After the Wall Street Journal claimed that Saudi crown prince Mohammad bin Salman, commonly known as “MbS,” had refused to take a phone call from President Joe Biden, White House press secretary Jen Psaki denied the allegation, claiming that it was “inaccurate.”
“The president did speak with the Saudi king just a few weeks ago, several weeks ago, so it’s all running together at this point in time,” Psaki said, referring to an earlier call between Biden and King Salman, MbS’ father, on February 9. “There were no rebuffed calls, period.”
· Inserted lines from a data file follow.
/-- A step of the wake sequence (R71, R72), and whether the unit enters ACTIVE. -/
def wakeBoundary (s : State) : Bool × State :=
  match s.md.wakeStep with
  | 1 =>
    (false, wdDormant false { s with
      md.mSlow := false, md.wakeStep := 2, md.laneReq := maskOf 8 fun l => laneUsed s l && bitOf (laneOn s) l })
  | 2 =>
    if !lanesUp s then (false, s)
    else if s.md.mode = .dormant ∧ s.md.fault then (false, enterHoldF s.md.faultEvt { s with md.wakeStep := 0 })
    else
      let follow := paired s && (s.felt.trained || s.felt.partnerOk)
        && (s.md.mode == .standby || (s.md.mode == .dormant && s.md.prev == .standby))
      let s := setMode .hold s
      (false, if follow then seekStandby { s with md.wakeStep := 0 } else { s with md.wakeStep := 3 })
  | 3 =>
    let target := match s.md.wakeTarget with | some m => m | none => if wakeTo s = 1 then 3 else 2
    let s := { s with md.wakeStep := 0, md.wakeTarget := none }
    if target ≠ 3 ∨ s.md.mode ≠ .hold then (false, s)
    else if (running s).valid ∧ !s.md.fault ∧ !(paired s && s.felt.partnerMode == some 3) then (true, goActive s)
    else (false, raise 0x0304 8 s)
  | _ => (false, s)

/-- A mode that an earlier step gave this boundary (Table 3.4). -/
def stepDown (s : State) : Bool × State :=
  match s.md.stepDown with
  | some .active => (true, goActive { s with md.stepDown := none })
  | some m =>
    (false, setMode m { s with md.stepDown := none, felt.ready := false, felt.wantStandby := false,
                               felt.fullPending := false, felt.claimIn := 0, felt.returnPending := false })
  | none => (false, s)

/-- The partner's claim falls due (R212); a release that it does not follow ends. -/
def releaseTick (s : State) : Bool × State :=
  if s.felt.rel.isNone ∨ (s.md.heldReset ≠ 0 ∧ s.felt.partnerMode = some 3) then (false, s)
  else
    let s := releaseBoundary s
    if s.felt.rel.isNone && s.md.mode == .active then (true, entryCouch s) else (false, s)

/-- The roles of a boundary. The answer says that the cycle of an ACTIVE unit begins here, so that no couch and no ring entry
falls here. -/
def roles (s : State) : Bool × State :=
  let cause := takeoverCause s
  let s := { s with felt.okLow := false, felt.claimIn := if cause.isSome then s.felt.claimIn else s.felt.claimIn - 1 }
  match cause with
  | some c => (true, entryCouch (takeOver c { s with md.stepDown := none }))
  | none =>
    if s.md.mode = .thread then
      if s.md.thDone then
        let s := endThread s
        (s.md.mode == .active, s)
      else (false, reportTimeout (negotiate s))
    else if s.md.stepDown.isSome then stepDown s
    else if s.md.wakeStep ≠ 0 then wakeBoundary s
    else releaseTick s

/-! ## The couch, the ring and image writes of a boundary -/

/-- The couch of a complete cycle (R44, R47). -/
def boundaryCouch (s : State) : Bool × State :=
  if !couchDue s || !cycleComplete s then (false, s)
  else
    let moved := decide (s.exe.due < s.clk.tick)
    (true, couch s.clk.tick 0 moved { s with clk.lateRun := if moved then s.clk.lateRun else 0 })

/-- The edit ring and the image writes of a boundary without a couch (R25, R486). -/
def boundaryRing (s : State) : State :=
  let s := if s.md.mode = .hold ∨ s.md.mode = .standby then sampleRing s else s
  if s.md.mode = .hold then landImage s
  else if s.md.mode = .active then s
  else refuseImage s

/-! ## Lane domains (R66, R67, R296, R300) -/

/-- A flushed domain goes off; a domain that is off and asked on powers. -/
def laneSupply (pwr : Nat) (s : State) (n : Nat) : State :=
  match (lane s n).dom with
  | .off => if bitOf pwr n && laneUsed s n then modLane n (fun x => { x with dom := .powering }) s else s
  | .closing =>
    if (lane s n).flushed then modLane n (fun x => { x with dom := .off, closeN := 0, flushed := false }) s else s
  | _ => s

/-- The engines of lane `n` discard their partial packets. -/
def dropIngress (n : Nat) (s : State) : State :=
  (enginesOf s n).foldl (fun s e => modEng e (fun x => { x with raw := [], inFrame := false, trail := 0 }) s) s

/-- A domain no longer asked on is marked closing; a closing one is flushed when it is empty or at the drain limit. -/
def laneClosing (pwr : Nat) (s : State) (n : Nat) : State :=
  let x := lane s n
  match x.dom with
  | .off => s
  | .closing =>
    if x.flushed then s
    else
      let s := modLane n (fun x => { x with closeN := x.closeN + 1 }) s
      if drainTicks s ≤ x.closeN + 1 ∨ !laneHolds s n then closeFlush n s else s
  | _ =>
    if bitOf pwr n then s
    else dropIngress n (modLane n (fun x => { x with dom := .closing, closeN := 0, flushed := false }) s)

/-- Cells that egress engines have returned since the last boundary (R283): how many is free, for the manual ties them to the
bytes that leave the port. -/
def egressDrain (s : State) : State :=
  s.sw.egr.foldl (fun s e =>
    let (v, s) := drawNat (e.2 + 1) s
    { s with sw.egr := tset 0 s.sw.egr e.1 v }) s

/-- The boundary in the data plane (R296); before it flushed domains have gone off. -/
def dataPlane (pwr : Nat) (s : State) : State :=
  let s := (List.range 8).foldl (laneSupply pwr) { s with md.lanePwr := pwr }
  let s := takeSnapshot (egressDrain (addIdle ((policers s).foldl refill (landStaged s))))
  syncEngs ((List.range 8).foldl (laneClosing pwr) s)

/-- LANE_DOMAIN_ON (R66): a powering domain reaches on, and its ports start from reset. -/
def execLaneDomainOn (n : Fin 8) (s : State) : Out :=
  ok (if (lane s n.val).dom = .powering ∧ ticking s then
      syncEngs ((enginesOf s n.val).foldl (fun s e => resetEng e s) (modLane n.val (fun x => { x with dom := .on }) s))
    else s)

/-! ## DORMANT (R68, R69) -/

/-- The entry to DORMANT when every domain is off and the flush is complete; a wake held meanwhile begins its sequence
instead. -/
def dormantEntry (s : State) : State :=
  if s.md.mode ≠ .hold ∨ !s.md.dormReq ∨ s.exe.rfl ∨ (List.range 8).any (fun n => (lane s n).dom != .off) then s
  else if s.md.heldWake then startWake (signalWake { s with md.dormReq := false, md.heldWake := false })
  else enterDormant s

/-- DORMANT_ENTRY (R68): at a tick boundary only. -/
def execDormantEntry (s : State) : Out := atBoundary (fun s => if ticking s then dormantEntry s else s) s

/-- WAKE (R71): a wake source of R70, or a management decision. -/
def execWake (k : Fin 5) (s : State) : Out := ok (if ticking s then wake k.val s else s)

/-! ## The felt link, the sluice, the keys and the management core at a boundary -/

/-- Training lost for more than 3 ticks ends readiness (Table 9.5). -/
def trainingLost (s : State) : State :=
  let s := if s.felt.trained ∨ !s.felt.wasTrained then s else { s with felt.lostTicks := s.felt.lostTicks + 1 }
  if s.felt.lostTicks = 4 then notReady 4 s else s

/-- A boundary's heartbeat (R194). -/
def sendHeartbeat (s : State) : State :=
  let flags := b2n (isHome s) + b2n s.felt.ready * 2 + b2n s.md.fault * 4 + b2n s.felt.returnPending * 8
  let t := match s.felt.consistent with | some t => t | none => 0
  sendShort 0x01 (heartbeatData s.md.mode.code flags (if receiving s then t else 0) s.felt.gapRun)
    { s with felt.hbFlags := flags }

/-- The probe of a unit that is not ACTIVE: while the link trains, then every 4 096 ticks of a standby (R191). In DORMANT the
link carries heartbeats only (R72). -/
def probeBoundary (s : State) : State :=
  if s.md.mode = .active ∨ s.md.mode = .dormant then s
  else if !s.felt.trained then sendProbe s
  else
    let s := { s with felt.probeN := s.felt.probeN + 1 }
    if (receiving s ∨ s.md.mode = .thread) ∧ s.felt.probeN % 4096 = 0 then sendProbe s else s

/-- The full request of a standby at each boundary until a full copy has been applied (R203). -/
def fullRequest (s : State) : State := if receiving s ∧ s.felt.fullPending then sendShort 0x03 [] s else s

/-- The felt link at a boundary: heartbeat, probe, full request, and in step 10 this unit's half of the exchange. -/
def feltBoundary (s : State) : State :=
  if !feltOn s then s
  else
    let s := fullRequest (probeBoundary (sendHeartbeat (trainingLost s)))
    if s.md.mode = .thread ∧ s.md.thStat = 10 then sendNego s else s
The Wall Street Journal claimed on Wednesday that the Saudi crown prince—notorious in the West for his suspected involvement in the murder of Washington Post journalist Jamal Khashoggi—had refused to speak with Biden, rebuffing the president for his opposition to Riyadh’s ongoing military campaign in Yemen. “There was some expectation of a phone call, but it didn’t happen,” an anonymous official quoted in the Journal said.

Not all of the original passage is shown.